Выбрать главу

Хлоп – и выпил, до дна опростал! В пересчете на мой искушенный манер получалось примерно, как если б я сам три бутылки слакал. Трендафил уж и так всю корчму в изумление поверг, наподдав по стопарику с батюшкой в отмечание их перемирия… Коли ты, старшина, подзабыл про крутерии наши и привкусы, освежу твою память на их бесподобности: бесхмельным влачить свои дни в Дюстабане исхитрялся почти что никто. Лишь корчмарь подавал нам двужильный пример закаленности истовой. Сим малахольством и самовредительством вызывал восхищение у баб, но и жгучую ярость у них расшевеливал:

– Как не срам тебе, дюжему борову, нам мужей до усрачки спивать, самому оставаясь в кристальной тверезости? Для кого только копишь зажиточность скучную? Ни жены, ни потомства, ни юбки подбочной. Может, конструкцией ты по обратной резьбе изработанный?

А корчмарь на них брезгует:

– Дуры вы. И от этой вот дурости ваших мужей я ракией спасаю. Оттого не женюсь, что на них насмотрелся. Отвратился на вас их тошнотным страданием. А не пью потому, что по пьяному делу загремлю я и сам в ваши сети безвылазно. Больно дурости в вас заразительны. В добавку оснастка коварная.

Выходит, погибельность их Трендафил признавал. Но чтоб самолично опробовать – сей невидальщины не было. По крайности, мне про кобельные шашни корчмаря неведомо. Никогда не сходились мы в девственном пункте его биографии. Я, конечно, за каторжный выбор его уважаю, однако себе под штаны ни за что б не примерил такое мучительство. Да и даже теперича!.. Напрасно, Людмилчо, гогочешь… По секрету тебе щепетильность открою: мужчинскую твердость свою Запрян Божидаров поныне донашивает, хоть, чего уж лукавить, не в прежних разящих количествах… Откуда такое упрямство? Должно́ полагать, я весомостью этой наследовал дядюшке Начо, отцовскому старшему брату… Ага! Так и знал я, что вспомнишь… Точно, с рождения глухой и немой… Пастью щербатый и кожей небрито-пупырист. К тому же с обглоданным правым мизинцем (порося поработало: по младенчеству выполз из люльки и в корыто ручонкой засунулся). А еще, как ворчал по-немому, так размашисто брызгал слюной и локтями лягался. Девяносто три года сменял, а болеть не набрякся старанием, да и умер шально́ – почитай, что от радости жизни: перепивом себя утомил и у речки под ивой задрых.

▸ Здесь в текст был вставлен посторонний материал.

-- ==== Sys2Proof/Machine/MailboxOps.lean ====
section
/-!
DEFINITION. What every Onaeno command shares (spec 05): the catalogue's classes and issuers, arguments, claims, the service
order with its waits, the causes common to all commands, and running a command.
-/

namespace Sys2Proof.Machine

/-! Arguments -/

/-- A command's ARGn, 0 for BODY0 (Table 05-2). -/
def argN (cmd : List Word) (n : Nat) : Nat := (cmd.getD n 0#32).toNat

/-- Bits [hi:lo] of ARGn. -/
def argF (cmd : List Word) (n hi lo : Nat) : Nat := bitsNat (argN cmd n) hi lo

/-- CODE of a command (Table 05-2). -/
def cmdCode (cmd : List Word) : Nat := argF cmd 0 15 0

/-- A 48-bit VA in ARGn and bits [15:0] of the next argument. -/
def argVa (cmd : List Word) (n : Nat) : Nat := argN cmd n + argF cmd (n + 1) 15 0 * 2 ^ 32

/-- A 64-bit value in ARGn and the next argument. -/
def argWide (cmd : List Word) (n : Nat) : Nat := argN cmd n + argN cmd (n + 1) * 2 ^ 32

/-- A result word of a number. -/
def resWord (n : Nat) : Word := BitVec.ofNat 32 n

/-- The context that a command of a function names in A1[5:0]. -/
def argCtx (fn : Nat) (cmd : List Word) : CtxId := { tenant := fn, idx := argF cmd 1 5 0 }

/-- The context that a command names exists. -/
def ctxThere (s : State) (fn : Nat) (cmd : List Word) : Bool := (getCtx s (argCtx fn cmd)).isSome

/-! The catalogue (Tables 05-6 to 05-9) -/

/-- Who may issue a command. -/
inductive Issuer where
  | any | admin | dev
  deriving DecidableEq, Repr

/-- Availability of a command in Sepia mode. -/
inductive SepiaUse where
  | no | yes | only
  deriving DecidableEq, Repr

/-- A catalogue entry: class D, issuer and availability in Sepia mode. -/
structure CmdInfo where
  classD : Bool := false
  issuer : Issuer := .any
  sepia : SepiaUse := .no
  deriving DecidableEq, Repr

/-- The catalogue entry of a code, none where the code is absent (R188, R210). -/
def cmdInfo : Nat → Option CmdInfo
  | 0x0001 => some { sepia := .yes }
  | 0x0002 => some { sepia := .yes }
  | 0x0010 => some {}
  | 0x0011 => some { classD := true }
  | 0x0012 => some { classD := true }
  | 0x0013 => some {}
  | 0x0020 => some {}
  | 0x0021 => some { classD := true }
  | 0x0022 => some {}
  | 0x0030 => some {}
  | 0x0031 => some { classD := true }
  | 0x0032 => some { classD := true }
  | 0x0033 => some { classD := true }
  | 0x0040 => some { classD := true }
  | 0x0041 => some { classD := true }
  | 0x0042 => some { classD := true }
  | 0x0050 => some { classD := true }
  | 0x0100 => some { issuer := .admin }
  | 0x0101 => some { classD := true, issuer := .admin }
  | 0x0102 => some { classD := true, issuer := .admin }
  | 0x0103 => some { issuer := .admin }
  | 0x0104 => some { issuer := .admin }
  | 0x0105 => some { issuer := .admin, sepia := .yes }
  | 0x0200 => some { issuer := .dev }
  | 0x0201 => some { issuer := .dev }
  | 0x0202 => some { issuer := .admin, sepia := .yes }
  | 0x0203 => some { issuer := .dev }
  | 0x0204 => some { issuer := .dev }
  | 0x0205 => some { classD := true, issuer := .dev }
  | 0x0206 => some { classD := true, issuer := .dev }
  | 0x0207 => some { issuer := .dev }
  | 0x0208 => some { classD := true, issuer := .dev, sepia := .yes }
  | 0x0209 => some { classD := true, issuer := .dev }
  | 0x0300 => some { classD := true, issuer := .admin, sepia := .only }
  | 0x0301 => some { classD := true, issuer := .admin, sepia := .only }
  | 0x0302 => some { classD := true, issuer := .admin, sepia := .only }
  | _ => none

/-- A command is of class D (R200). -/
def isClassD (cmd : List Word) : Bool := ((cmdInfo (cmdCode cmd)).map CmdInfo.classD).getD false

/-- A target that a command of an administration function claims (R206). -/
inductive Claim where
  | tenant (fn : Nat)
  | everyTenant
  | share (id : Nat)
  | resource (code : Nat)
  deriving DecidableEq, Repr

/-- Two claims overlap. -/
def Claim.meets : Claim → Claim → Bool
  | .everyTenant, .tenant _ => true
  | .tenant _, .everyTenant => true
  | a, b => a == b

/-- What a command claims (Tables 05-7, 05-8). -/
def claimOf (cmd : List Word) : Option Claim :=
  match cmdCode cmd with
  | 0x0100 => some (.tenant (argF cmd 1 6 0))
  | 0x0101 => some (.tenant (argF cmd 1 6 0))
  | 0x0102 => some (.tenant (argF cmd 1 6 0))
  | 0x0104 => some (.share (argF cmd 1 15 0))
  | 0x0200 => some (.resource (argF cmd 1 7 0))
  | 0x0206 => some (.tenant (argF cmd 2 6 0))
  | 0x0208 => some .everyTenant
  | 0x0209 => some .everyTenant
  | _ => none

/-- Two commands claim overlapping targets. -/
def claimsMeet (a b : List Word) : Bool :=
  match claimOf a, claimOf b with
  | some x, some y => x.meets y
  | _, _ => false

/-- The context that a command of a tenant names (R203); CTX_CREATE with AUTO names none. -/
def namesCtx (cmd : List Word) : Option Nat :=
  let c := cmdCode cmd
  if (c = 0x10 && argF cmd 1 6 6 = 0) || (0x11 ≤ c && c ≤ 0x13) || (0x20 ≤ c && c ≤ 0x22) || (0x32 ≤ c && c ≤ 0x50) || 0x300 ≤ c then
    some (argF cmd 1 5 0) else none

/-- The memory handle that a command of a tenant names (R203). -/
def namesHandle (cmd : List Word) : Option Nat :=
  let c := cmdCode cmd
  if c = 0x31 then some (argN cmd 1)
  else if c = 0x32 && argF cmd 1 12 11 = 0 then some (argN cmd 4)
  else none

/-- Two commands of a tenant name one context or one handle; a queue is named with its context (R203). -/
def sameObject (a b : List Word) : Bool :=
  ((namesCtx a).isSome && namesCtx a == namesCtx b) || ((namesHandle a).isSome && namesHandle a == namesHandle b)

/-! Service order (R201 to R209) -/

/-- Accepted commands: slots in BUSY. -/
def busySlots (s : State) : List (SlotId × Slot) := s.slots.filter fun e => e.2.st == .busy

/-- The place of an accepted command in the order of R201: the lower list starts first. -/
def startKey (s : State) (k : SlotId) (v : Slot) : List Nat := [v.goStamp, if k.fn = devAdmin s then 0 else 1, k.fn, k.slot]

/-- Class D commands in progress (R202). -/
def inProgress (s : State) : Nat := ((busySlots s).filter fun e => e.2.started && isClassD e.2.cmd).length

/-- A context is under a context reset or a context destroy, by a command of its tenant or by a revoke (R214, R226). -/
def ctxEnding (s : State) (c : CtxId) : Bool :=
  s.forfeits.any fun f => f.parts.any fun p => p == .ctxReset c || p == .ctxDestroy c || p == .revokeReset c

/-- An earlier class D command of the same function is not complete on an object that the command names, or the context that it names
is being reset or destroyed (R203, R226). -/
def objectWait (s : State) (k : SlotId) (v : Slot) : Bool :=
  ((namesCtx v.cmd).any fun i => ctxEnding s { tenant := k.fn, idx := i }) || (busySlots s).any fun e =>
    e.1 ≠ k && e.1.fn == k.fn && isClassD e.2.cmd && sameObject e.2.cmd v.cmd &&
      (e.2.started || lexLt (startKey s e.1 e.2) (startKey s k v))

/-- A device administrator's command waits for an overlapping command of the other administration function that has started
(R209). -/
def claimWait (s : State) (k : SlotId) (v : Slot) : Bool :=
  k.fn == devAdmin s && (busySlots s).any fun e => e.2.started && isAdmin e.1.fn && e.1.fn != k.fn && claimsMeet e.2.cmd v.cmd

/-- A VAT_CONVERT waits for the VAT_CONVERT in progress (R383). -/
def convertWait (s : State) (v : Slot) : Bool := cmdCode v.cmd == 0x0205 && s.vat.converting.isSome

/-- A compose command waits for the compose in progress (R858). -/
def composeWait (s : State) (v : Slot) : Bool := (rangeFrom 0x0300 3).contains (cmdCode v.cmd) && s.compose.isSome

/-- A command waits, and those after it may start: 32 class D commands are in progress (R202), an object, a claim, a
conversion or the compose service is busy (R203, R209, R383, R858), or a tenant's command came at or after a loss of the crystal
reference and no warm device reset has followed (R229).
DEDUCED, unsafe: log 8. -/
def slotWaits (s : State) (k : SlotId) (v : Slot) : Bool :=
  (isClassD v.cmd && inProgress s ≥ 32) || objectWait s k v || claimWait s k v || convertWait s v || composeWait s v ||
    (crystalStops s && !isAdmin k.fn)

/-- The Mordant takes commands: start-up is complete, no warm reset restarts it, and the watchdog has not halted it (R847). -/
def takesCommands (s : State) : Bool := mordantServes s && !inWarm s

/-- An accepted command may start now (R201 to R203). DEDUCED, unsafe: log 8. -/
def startable (s : State) (k : SlotId) : Bool :=
  let v := getSlot s k
  takesCommands s && v.st == .busy && !v.started && !slotWaits s k v &&
    !((busySlots s).any fun e => !e.2.started && lexLt (startKey s e.1 e.2) (startKey s k v) && !slotWaits s e.1 e.2)

/-! Refusal causes (Table 05-14) -/

/-- Causes that a list of conditions gives. -/
def causesOf (l : List (Bool × Nat)) : List Nat := (l.filter Prod.fst).map Prod.snd

/-- Causes of the issuer: NOT_AUTHORISED and NOT_DEVICE_ADMIN (Table 05-14). -/
def issuerCauses (s : State) (fn : Nat) (i : CmdInfo) : List Nat :=
  causesOf [(i.issuer != .any && !isAdmin fn, 0x02), (i.issuer == .dev && isAdmin fn && fn != devAdmin s, 0x03)]

/-- A device-administrator command that claims an overlapping target is accepted and not complete (R208). -/
def conflicts (s : State) (k : SlotId) (cmd : List Word) : Bool :=
  isAdmin k.fn && k.fn != devAdmin s && (busySlots s).any fun e => e.1.fn == devAdmin s && claimsMeet e.2.cmd cmd

/-- The causes that apply to every command: UNKNOWN_CMD, the issuer's, ADMIN_CONFLICT, SEPIA and NOT_IN_SEPIA (R188, R208,
R211, R219). DEDUCED, unsafe: log 8. -/
def commonCauses (s : State) (k : SlotId) (cmd : List Word) : List Nat :=
  match cmdInfo (cmdCode cmd) with
  | none => [0x01]
  | some i =>
    issuerCauses s k.fn i ++ causesOf [(conflicts s k cmd, 0x0C), (inSepia s && i.sepia == .no, 0x12),
      (!inSepia s && i.sepia == .only, 0x13)]

/-! Running a command -/

/-- A slot whose command has started. -/
def markStarted (s : State) (k : SlotId) : State := setSlot s k { getSlot s k with started := true }

/-- A started command keeps its results until it completes; RES reads them only in DONE (R198). -/
def holdResult (s : State) (k : SlotId) (res : List Word) : State := setSlot s k { getSlot s k with res := res }

/-- A started command completes with the results it holds. -/
def finishHeld (s : State) (k : SlotId) : State := slotDone s k (getSlot s k).res

/-- The Mordant serves the command of a slot: it is refused with the lowest cause that applies and changes nothing (R189,
R221), or it starts. `mine` tells from the arguments that the command is the row's; `resume` is what a later event of the row
does for a command in progress. DESIGN CHOICE, safe: log 3. DEDUCED, unsafe: log 10. -/
def mbxRow (s : State) (k : SlotId) (code : Nat) (mine : List Word → Bool) (causes : State → SlotId → List Word → List Nat)
    (run resume : State → SlotId → List Word → State) : State :=
  let v := getSlot s k
  if v.st ≠ .busy || cmdCode v.cmd ≠ code || !mine v.cmd || !takesCommands s then s
  else if v.started then resume s k v.cmd
  else if !startable s k then s
  else match leastNat (commonCauses s k v.cmd ++ causes s k v.cmd) with
    | some c => slotRefuse s k c
    | none => run (markStarted s k) k v.cmd

/-- Every command of the code is the row's. -/
def anyCmd : List Word → Bool := fun _ => true

/-- No cause beside the common ones. -/
def noCauses : State → SlotId → List Word → List Nat := fun _ _ _ => []

/-- A command that completes when it starts has nothing to resume. -/
def noResume : State → SlotId → List Word → State := fun s _ _ => s

end Sys2Proof.Machine
end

Не заметил во сне, как по травке скользнул и пустился душою в подводное плавание. Отловили лягушкой раздутой в Катунице… Верно память свою ворошишь – рёву во двор набежало немерено. Три деревни гребтели навзрыд – вон сколько плакс дядька Начо попользовал! Смотришь, бывало, идет по селу молодец непонятного росту и наглости, самому лет пятнадцать, а выше папаши на три головы, смежно мамка его карапузно гузном телепается. Усмехнешься на эту картину и думаешь: никак, Атанасов побег обнаружился. Вон и челюсть в лопату, и плечи бревном, напирают на встречные гоноры…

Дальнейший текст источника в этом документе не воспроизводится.